■ How to complete this task ■
Copy whichever lines of the data hold the word "hwbf".
──────── Data to process
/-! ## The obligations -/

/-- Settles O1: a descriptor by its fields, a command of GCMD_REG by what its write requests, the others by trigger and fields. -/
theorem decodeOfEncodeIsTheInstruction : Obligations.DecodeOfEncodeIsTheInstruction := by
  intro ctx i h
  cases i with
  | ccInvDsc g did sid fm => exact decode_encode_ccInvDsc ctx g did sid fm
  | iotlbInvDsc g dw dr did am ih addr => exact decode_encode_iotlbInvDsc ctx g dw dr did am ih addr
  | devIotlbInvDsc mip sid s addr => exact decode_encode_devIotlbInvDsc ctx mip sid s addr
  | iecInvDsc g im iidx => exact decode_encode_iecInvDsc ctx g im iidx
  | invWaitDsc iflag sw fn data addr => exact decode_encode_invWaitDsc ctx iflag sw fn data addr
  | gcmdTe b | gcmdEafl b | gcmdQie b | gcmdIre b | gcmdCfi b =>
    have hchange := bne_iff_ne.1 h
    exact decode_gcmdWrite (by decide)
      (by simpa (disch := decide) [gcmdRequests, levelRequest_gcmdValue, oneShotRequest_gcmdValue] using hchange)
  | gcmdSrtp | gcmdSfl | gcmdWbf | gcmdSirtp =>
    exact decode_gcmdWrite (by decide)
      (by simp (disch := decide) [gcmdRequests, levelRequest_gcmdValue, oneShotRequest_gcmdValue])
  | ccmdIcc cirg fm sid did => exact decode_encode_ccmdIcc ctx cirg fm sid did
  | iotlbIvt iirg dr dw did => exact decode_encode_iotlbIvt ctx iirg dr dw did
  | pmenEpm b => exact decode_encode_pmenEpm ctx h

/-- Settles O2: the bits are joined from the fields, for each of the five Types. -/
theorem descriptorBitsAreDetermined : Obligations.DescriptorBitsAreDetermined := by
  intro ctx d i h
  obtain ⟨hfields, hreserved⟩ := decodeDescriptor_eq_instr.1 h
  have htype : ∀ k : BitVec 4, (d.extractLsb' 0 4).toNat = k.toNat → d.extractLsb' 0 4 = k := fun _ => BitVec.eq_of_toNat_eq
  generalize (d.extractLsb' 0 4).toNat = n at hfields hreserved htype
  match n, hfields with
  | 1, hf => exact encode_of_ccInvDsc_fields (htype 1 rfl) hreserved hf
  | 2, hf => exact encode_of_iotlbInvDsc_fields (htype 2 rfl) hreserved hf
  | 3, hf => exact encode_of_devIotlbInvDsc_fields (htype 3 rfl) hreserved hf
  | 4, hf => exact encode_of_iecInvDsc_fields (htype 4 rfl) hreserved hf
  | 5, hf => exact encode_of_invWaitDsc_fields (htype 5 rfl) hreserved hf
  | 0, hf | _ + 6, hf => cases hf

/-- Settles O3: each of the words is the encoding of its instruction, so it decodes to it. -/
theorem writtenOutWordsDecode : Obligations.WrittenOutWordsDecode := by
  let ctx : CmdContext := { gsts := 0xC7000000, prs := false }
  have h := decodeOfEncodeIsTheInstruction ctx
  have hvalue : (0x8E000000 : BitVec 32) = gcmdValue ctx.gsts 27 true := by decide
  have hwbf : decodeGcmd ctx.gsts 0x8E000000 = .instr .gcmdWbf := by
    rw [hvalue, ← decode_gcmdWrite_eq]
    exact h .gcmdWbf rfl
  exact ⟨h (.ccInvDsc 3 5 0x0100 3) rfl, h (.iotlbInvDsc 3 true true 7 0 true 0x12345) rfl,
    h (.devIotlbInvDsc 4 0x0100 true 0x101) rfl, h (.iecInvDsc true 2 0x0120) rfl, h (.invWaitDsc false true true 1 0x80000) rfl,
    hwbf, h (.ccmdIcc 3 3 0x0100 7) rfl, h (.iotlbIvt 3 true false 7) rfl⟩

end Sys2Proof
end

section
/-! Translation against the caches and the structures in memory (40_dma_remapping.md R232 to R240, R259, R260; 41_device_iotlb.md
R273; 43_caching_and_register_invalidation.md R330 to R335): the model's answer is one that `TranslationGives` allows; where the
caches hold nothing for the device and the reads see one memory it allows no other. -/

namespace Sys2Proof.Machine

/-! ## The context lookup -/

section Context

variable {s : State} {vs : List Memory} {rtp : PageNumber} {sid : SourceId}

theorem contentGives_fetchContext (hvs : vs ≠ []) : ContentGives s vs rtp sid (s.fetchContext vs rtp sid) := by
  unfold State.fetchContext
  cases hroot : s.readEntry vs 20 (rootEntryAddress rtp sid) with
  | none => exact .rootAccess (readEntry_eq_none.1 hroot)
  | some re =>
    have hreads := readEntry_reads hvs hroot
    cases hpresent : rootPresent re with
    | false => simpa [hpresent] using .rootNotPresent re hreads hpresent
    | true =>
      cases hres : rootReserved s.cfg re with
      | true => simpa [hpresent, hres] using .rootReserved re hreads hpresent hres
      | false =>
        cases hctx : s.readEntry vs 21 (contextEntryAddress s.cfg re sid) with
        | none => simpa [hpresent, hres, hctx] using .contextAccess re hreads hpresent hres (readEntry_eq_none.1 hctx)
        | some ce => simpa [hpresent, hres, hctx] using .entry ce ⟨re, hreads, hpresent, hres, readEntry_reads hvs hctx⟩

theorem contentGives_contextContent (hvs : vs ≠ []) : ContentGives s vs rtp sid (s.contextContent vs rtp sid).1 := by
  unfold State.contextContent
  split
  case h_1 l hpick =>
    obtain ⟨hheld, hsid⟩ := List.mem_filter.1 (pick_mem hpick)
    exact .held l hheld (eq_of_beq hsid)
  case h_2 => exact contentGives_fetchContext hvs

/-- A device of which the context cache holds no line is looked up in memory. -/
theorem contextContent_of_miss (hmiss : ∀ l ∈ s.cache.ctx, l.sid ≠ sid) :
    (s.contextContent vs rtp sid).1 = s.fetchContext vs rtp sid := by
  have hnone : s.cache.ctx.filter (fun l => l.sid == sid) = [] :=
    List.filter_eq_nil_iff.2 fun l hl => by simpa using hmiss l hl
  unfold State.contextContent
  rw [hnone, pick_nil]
────────────────
■ Response ■
  have hwbf : decodeGcmd ctx.gsts 0x8E000000 = .instr .gcmdWbf := by
    hwbf, h (.ccmdIcc 3 3 0x0100 7) rfl, h (.iotlbIvt 3 true false 7) rfl⟩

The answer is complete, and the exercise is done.